Task details
Give the number of lines in the data below containing the word "array", with no other text.

Supplied material
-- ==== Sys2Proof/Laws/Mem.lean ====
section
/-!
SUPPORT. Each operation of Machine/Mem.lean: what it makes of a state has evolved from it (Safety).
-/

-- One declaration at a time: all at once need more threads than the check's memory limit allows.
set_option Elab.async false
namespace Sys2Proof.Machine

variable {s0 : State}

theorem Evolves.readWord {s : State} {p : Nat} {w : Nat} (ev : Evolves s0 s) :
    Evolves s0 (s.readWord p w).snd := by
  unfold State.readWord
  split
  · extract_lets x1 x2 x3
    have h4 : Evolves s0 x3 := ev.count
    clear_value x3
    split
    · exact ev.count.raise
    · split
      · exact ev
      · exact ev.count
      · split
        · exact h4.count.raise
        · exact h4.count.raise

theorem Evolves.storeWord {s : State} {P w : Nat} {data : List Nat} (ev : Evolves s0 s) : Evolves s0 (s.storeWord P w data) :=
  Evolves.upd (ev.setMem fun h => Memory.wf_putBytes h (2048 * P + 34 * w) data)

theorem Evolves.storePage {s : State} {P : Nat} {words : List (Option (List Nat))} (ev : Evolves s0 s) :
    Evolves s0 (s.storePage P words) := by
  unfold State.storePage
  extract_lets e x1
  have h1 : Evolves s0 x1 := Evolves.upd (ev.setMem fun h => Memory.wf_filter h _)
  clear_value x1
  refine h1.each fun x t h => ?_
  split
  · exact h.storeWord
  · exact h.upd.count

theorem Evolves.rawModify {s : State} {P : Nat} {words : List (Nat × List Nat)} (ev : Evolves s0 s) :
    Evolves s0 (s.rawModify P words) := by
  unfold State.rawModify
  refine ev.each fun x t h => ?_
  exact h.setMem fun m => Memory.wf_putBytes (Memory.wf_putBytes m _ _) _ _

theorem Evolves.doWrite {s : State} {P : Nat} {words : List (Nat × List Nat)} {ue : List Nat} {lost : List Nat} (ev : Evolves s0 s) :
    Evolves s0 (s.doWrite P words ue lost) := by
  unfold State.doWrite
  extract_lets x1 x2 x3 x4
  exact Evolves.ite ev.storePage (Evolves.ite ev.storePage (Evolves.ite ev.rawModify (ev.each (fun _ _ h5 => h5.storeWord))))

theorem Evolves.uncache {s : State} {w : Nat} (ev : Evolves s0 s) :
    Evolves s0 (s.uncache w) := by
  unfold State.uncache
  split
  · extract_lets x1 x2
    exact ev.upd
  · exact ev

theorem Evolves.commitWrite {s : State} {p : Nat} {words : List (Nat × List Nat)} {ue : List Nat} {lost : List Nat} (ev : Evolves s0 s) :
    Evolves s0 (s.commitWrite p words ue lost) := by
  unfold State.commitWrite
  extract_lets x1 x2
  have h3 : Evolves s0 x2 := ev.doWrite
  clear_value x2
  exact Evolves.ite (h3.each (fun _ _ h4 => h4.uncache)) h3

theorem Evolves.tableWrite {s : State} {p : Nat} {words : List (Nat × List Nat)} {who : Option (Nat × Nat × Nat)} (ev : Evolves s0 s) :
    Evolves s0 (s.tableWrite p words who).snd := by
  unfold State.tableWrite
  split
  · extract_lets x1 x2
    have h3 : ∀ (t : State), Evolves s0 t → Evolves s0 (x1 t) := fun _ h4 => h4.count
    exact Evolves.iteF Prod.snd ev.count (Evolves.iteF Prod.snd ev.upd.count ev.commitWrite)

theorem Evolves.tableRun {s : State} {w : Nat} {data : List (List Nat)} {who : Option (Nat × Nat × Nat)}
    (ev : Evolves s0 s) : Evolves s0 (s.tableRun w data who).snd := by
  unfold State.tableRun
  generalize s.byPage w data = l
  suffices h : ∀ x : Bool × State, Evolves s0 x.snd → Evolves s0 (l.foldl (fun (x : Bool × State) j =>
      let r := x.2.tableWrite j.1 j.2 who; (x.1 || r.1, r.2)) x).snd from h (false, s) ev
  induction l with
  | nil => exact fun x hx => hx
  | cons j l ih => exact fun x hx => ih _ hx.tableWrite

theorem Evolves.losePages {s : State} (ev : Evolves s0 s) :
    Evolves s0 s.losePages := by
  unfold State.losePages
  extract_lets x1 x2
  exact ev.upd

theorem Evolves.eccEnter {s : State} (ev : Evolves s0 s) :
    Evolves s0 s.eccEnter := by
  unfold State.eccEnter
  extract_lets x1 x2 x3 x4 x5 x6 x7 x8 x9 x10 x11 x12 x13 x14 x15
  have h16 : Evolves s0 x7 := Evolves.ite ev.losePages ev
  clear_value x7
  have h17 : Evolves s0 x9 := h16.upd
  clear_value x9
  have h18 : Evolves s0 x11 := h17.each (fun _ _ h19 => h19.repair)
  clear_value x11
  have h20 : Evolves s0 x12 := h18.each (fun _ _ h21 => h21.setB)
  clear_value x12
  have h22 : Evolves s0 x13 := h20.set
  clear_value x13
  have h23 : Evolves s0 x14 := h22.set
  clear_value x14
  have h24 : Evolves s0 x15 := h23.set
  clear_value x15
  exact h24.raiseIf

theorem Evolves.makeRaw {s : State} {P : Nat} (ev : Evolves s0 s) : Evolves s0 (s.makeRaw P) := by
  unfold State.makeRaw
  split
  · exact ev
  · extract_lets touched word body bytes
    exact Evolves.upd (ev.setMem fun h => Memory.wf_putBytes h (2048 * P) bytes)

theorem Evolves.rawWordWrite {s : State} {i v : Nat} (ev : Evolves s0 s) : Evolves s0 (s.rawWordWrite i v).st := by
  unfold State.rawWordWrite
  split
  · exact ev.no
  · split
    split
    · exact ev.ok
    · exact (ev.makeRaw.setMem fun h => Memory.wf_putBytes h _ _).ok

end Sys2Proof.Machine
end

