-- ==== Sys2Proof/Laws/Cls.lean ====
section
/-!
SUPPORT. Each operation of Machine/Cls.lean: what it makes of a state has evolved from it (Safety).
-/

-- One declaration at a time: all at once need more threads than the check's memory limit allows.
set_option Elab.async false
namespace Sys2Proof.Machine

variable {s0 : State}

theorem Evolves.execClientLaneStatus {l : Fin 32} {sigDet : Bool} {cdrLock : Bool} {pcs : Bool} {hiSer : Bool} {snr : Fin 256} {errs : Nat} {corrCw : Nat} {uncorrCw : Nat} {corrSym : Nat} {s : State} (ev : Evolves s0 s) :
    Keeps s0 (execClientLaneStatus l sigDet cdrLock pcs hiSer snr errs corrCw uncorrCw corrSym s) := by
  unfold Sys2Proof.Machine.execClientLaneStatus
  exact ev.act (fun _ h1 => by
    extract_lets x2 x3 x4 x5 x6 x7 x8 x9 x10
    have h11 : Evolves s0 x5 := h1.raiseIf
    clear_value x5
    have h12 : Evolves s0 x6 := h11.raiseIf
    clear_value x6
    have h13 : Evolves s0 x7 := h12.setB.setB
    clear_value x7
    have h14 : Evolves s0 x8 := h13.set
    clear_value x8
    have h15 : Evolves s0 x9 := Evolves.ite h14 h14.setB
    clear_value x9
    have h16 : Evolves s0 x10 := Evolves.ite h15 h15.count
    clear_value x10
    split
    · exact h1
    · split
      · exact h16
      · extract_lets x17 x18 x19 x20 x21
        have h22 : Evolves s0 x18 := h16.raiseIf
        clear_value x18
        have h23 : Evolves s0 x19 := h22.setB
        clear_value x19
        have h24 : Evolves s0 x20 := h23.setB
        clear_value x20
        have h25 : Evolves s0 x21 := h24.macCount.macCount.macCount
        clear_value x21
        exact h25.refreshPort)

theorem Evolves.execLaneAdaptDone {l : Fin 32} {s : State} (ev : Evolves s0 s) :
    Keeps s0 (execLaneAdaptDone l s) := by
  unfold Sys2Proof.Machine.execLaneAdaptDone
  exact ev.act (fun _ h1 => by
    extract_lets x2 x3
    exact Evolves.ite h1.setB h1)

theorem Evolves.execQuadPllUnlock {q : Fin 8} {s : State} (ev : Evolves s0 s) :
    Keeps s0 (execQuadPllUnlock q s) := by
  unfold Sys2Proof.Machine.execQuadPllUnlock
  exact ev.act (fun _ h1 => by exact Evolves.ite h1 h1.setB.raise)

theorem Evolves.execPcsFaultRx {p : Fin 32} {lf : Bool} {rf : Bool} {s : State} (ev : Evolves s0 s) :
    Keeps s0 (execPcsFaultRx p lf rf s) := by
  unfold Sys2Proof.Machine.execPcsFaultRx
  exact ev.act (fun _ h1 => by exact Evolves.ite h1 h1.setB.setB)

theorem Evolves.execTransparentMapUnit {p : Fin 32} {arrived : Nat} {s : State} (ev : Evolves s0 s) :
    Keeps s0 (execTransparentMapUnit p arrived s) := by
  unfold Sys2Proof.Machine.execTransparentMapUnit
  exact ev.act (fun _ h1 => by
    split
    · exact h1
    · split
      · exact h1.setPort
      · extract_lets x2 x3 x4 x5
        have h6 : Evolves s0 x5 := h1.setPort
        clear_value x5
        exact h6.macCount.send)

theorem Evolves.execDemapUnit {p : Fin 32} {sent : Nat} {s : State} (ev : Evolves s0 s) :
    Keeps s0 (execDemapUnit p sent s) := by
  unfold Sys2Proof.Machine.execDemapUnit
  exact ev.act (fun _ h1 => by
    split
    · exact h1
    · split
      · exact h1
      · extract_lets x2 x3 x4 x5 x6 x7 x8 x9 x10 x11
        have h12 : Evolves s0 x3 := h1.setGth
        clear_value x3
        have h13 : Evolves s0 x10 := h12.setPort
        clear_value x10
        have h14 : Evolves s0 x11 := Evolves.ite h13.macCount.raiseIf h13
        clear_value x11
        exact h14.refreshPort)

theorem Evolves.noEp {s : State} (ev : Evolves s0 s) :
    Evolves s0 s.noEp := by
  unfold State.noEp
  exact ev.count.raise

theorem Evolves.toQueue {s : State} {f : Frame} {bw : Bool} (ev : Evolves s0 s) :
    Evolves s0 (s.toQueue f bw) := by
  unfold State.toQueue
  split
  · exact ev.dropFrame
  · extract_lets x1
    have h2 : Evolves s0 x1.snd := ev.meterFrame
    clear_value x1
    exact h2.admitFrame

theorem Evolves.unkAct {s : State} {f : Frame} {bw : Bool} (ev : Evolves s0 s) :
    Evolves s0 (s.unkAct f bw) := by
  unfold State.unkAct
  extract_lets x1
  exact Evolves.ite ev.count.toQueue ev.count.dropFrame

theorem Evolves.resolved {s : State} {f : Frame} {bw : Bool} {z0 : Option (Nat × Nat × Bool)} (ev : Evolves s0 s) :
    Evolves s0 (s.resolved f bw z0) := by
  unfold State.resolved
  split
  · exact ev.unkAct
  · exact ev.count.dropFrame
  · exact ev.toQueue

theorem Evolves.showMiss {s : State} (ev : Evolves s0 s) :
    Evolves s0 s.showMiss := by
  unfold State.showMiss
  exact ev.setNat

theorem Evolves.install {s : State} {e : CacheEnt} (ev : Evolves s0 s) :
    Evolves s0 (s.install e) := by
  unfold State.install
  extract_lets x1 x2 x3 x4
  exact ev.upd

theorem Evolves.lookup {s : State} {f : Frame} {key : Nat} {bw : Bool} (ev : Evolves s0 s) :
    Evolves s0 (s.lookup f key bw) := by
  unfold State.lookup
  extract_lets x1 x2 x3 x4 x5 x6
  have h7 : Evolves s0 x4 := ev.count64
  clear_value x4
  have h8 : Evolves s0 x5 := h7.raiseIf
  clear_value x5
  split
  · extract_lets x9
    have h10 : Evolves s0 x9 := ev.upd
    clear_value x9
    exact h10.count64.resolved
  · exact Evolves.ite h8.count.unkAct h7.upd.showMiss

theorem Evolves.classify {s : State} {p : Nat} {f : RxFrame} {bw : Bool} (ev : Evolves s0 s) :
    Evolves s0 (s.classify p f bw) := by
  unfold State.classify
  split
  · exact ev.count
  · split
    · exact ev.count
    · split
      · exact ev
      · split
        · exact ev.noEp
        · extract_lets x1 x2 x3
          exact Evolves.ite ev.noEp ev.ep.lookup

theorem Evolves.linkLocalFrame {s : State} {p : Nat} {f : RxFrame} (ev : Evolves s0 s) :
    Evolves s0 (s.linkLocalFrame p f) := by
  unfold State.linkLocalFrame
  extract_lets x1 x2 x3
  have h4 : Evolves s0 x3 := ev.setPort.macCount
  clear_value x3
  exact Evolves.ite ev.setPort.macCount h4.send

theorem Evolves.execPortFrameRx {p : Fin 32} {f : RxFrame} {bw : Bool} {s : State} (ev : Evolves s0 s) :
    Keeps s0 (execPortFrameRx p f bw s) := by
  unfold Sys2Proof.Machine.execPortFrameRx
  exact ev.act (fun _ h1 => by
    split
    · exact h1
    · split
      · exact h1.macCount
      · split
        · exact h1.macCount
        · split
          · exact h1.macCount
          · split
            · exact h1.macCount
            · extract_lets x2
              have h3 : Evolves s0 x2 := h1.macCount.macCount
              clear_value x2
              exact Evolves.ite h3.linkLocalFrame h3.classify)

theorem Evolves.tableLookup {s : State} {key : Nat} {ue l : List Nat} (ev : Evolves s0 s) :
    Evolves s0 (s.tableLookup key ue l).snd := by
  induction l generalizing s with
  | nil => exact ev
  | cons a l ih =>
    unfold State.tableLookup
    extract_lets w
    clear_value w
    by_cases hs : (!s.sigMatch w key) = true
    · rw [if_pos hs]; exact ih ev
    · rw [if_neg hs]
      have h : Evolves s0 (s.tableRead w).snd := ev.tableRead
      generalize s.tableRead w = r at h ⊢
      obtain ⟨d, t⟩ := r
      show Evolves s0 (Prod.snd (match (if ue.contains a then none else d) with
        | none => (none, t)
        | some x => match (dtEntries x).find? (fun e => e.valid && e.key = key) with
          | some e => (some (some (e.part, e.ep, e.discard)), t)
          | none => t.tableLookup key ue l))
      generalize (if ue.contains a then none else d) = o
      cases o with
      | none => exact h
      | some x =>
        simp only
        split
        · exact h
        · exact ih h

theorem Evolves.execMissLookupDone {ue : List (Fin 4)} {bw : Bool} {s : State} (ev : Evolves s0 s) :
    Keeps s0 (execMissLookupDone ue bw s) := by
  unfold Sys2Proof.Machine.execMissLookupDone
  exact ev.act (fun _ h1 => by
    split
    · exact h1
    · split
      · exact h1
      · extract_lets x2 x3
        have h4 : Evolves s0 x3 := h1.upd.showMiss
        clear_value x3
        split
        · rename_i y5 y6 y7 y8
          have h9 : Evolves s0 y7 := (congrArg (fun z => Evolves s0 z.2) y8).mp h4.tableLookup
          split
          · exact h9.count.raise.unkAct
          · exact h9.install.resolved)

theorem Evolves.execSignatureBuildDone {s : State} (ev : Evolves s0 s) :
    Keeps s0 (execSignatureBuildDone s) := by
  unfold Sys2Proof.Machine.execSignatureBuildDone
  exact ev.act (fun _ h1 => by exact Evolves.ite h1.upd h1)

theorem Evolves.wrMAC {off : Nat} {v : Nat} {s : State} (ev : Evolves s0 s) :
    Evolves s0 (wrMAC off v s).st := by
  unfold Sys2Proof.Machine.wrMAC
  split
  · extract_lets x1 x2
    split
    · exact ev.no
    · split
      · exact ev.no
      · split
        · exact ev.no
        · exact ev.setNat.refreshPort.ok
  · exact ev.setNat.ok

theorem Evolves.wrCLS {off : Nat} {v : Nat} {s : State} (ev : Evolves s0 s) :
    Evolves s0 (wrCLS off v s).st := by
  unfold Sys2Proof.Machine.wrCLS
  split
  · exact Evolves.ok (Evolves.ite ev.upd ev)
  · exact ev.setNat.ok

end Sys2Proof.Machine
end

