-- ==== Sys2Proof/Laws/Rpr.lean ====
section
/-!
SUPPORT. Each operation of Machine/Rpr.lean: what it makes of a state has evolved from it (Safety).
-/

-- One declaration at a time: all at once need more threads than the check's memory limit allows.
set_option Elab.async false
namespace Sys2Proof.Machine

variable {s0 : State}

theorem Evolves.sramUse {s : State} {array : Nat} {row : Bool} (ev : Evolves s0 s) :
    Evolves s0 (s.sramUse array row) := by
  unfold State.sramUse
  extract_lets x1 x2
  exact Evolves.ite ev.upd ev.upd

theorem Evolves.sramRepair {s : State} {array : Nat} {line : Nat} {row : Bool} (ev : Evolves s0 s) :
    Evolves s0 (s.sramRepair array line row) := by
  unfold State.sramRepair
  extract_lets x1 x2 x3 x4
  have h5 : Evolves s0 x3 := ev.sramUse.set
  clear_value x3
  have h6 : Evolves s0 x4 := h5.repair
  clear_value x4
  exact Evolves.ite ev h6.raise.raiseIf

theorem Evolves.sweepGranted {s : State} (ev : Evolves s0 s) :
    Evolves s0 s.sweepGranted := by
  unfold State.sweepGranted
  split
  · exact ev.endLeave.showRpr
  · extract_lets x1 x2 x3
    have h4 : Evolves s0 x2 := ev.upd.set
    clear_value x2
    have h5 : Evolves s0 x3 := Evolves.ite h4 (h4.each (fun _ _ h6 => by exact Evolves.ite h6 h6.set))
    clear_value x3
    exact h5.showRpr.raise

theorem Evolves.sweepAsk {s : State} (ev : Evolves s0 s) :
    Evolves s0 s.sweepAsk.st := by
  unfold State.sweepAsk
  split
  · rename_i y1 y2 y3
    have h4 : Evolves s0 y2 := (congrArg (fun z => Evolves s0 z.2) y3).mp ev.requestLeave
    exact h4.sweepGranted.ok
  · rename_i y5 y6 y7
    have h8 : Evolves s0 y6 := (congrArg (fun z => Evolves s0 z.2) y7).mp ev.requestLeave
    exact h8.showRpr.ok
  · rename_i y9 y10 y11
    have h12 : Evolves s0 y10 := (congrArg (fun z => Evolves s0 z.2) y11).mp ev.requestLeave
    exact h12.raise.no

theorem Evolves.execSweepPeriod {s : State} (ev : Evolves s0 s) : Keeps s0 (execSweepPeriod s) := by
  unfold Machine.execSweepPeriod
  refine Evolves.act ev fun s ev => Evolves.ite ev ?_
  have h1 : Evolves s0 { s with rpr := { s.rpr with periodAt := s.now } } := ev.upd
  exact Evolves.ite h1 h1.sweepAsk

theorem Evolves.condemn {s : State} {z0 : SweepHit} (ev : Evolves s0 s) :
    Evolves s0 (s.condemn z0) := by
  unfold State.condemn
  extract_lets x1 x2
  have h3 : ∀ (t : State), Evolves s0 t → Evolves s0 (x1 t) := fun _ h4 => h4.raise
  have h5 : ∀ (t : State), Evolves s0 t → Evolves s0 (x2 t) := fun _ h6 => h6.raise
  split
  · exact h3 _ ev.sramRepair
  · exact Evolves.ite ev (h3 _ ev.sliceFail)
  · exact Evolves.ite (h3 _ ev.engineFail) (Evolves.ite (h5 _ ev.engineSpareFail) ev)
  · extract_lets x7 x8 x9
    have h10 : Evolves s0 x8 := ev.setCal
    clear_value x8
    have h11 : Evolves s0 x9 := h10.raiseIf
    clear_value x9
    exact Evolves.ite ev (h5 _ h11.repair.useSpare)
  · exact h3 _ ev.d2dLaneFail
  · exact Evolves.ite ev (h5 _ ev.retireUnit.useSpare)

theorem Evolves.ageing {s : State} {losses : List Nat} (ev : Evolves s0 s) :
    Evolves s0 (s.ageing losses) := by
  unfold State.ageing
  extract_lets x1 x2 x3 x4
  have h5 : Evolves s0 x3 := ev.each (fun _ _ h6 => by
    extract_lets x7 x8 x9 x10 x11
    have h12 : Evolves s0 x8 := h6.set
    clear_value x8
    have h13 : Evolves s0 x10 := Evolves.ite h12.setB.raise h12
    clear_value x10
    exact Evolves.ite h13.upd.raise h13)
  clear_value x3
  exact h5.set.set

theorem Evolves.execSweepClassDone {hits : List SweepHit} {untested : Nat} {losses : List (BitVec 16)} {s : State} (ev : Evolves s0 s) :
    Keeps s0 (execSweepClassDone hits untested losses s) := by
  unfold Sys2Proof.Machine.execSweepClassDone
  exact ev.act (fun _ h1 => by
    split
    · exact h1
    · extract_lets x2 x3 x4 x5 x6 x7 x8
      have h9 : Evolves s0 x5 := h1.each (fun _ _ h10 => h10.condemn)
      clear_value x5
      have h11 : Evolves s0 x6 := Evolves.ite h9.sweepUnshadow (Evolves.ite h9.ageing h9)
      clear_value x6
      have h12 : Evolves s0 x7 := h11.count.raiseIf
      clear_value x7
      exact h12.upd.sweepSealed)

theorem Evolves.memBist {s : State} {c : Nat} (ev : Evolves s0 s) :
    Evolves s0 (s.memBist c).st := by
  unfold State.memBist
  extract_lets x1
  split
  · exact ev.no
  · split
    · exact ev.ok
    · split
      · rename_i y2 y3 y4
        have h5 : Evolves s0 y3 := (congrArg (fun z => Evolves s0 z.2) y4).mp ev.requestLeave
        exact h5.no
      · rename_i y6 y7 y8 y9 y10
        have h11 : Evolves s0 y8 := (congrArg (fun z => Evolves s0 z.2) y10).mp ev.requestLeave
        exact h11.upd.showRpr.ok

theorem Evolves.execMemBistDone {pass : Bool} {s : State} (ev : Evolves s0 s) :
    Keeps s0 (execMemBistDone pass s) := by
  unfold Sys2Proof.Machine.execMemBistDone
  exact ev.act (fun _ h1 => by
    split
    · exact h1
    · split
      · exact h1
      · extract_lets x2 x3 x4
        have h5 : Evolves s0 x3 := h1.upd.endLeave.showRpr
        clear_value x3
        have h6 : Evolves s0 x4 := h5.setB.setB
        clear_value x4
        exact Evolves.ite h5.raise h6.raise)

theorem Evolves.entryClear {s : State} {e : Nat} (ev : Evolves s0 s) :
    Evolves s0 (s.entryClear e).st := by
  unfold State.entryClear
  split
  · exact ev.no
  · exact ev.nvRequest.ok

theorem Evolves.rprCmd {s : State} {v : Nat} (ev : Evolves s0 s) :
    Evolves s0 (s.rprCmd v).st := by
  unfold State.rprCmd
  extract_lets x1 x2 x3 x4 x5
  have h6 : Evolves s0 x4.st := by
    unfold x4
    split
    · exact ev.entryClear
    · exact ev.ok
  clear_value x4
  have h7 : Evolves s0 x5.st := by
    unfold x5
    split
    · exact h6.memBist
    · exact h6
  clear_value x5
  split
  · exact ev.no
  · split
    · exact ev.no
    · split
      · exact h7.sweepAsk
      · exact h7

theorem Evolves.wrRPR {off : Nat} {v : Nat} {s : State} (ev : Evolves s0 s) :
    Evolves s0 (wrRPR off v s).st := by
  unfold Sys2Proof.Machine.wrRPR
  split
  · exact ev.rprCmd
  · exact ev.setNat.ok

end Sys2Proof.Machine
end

Exercise result
4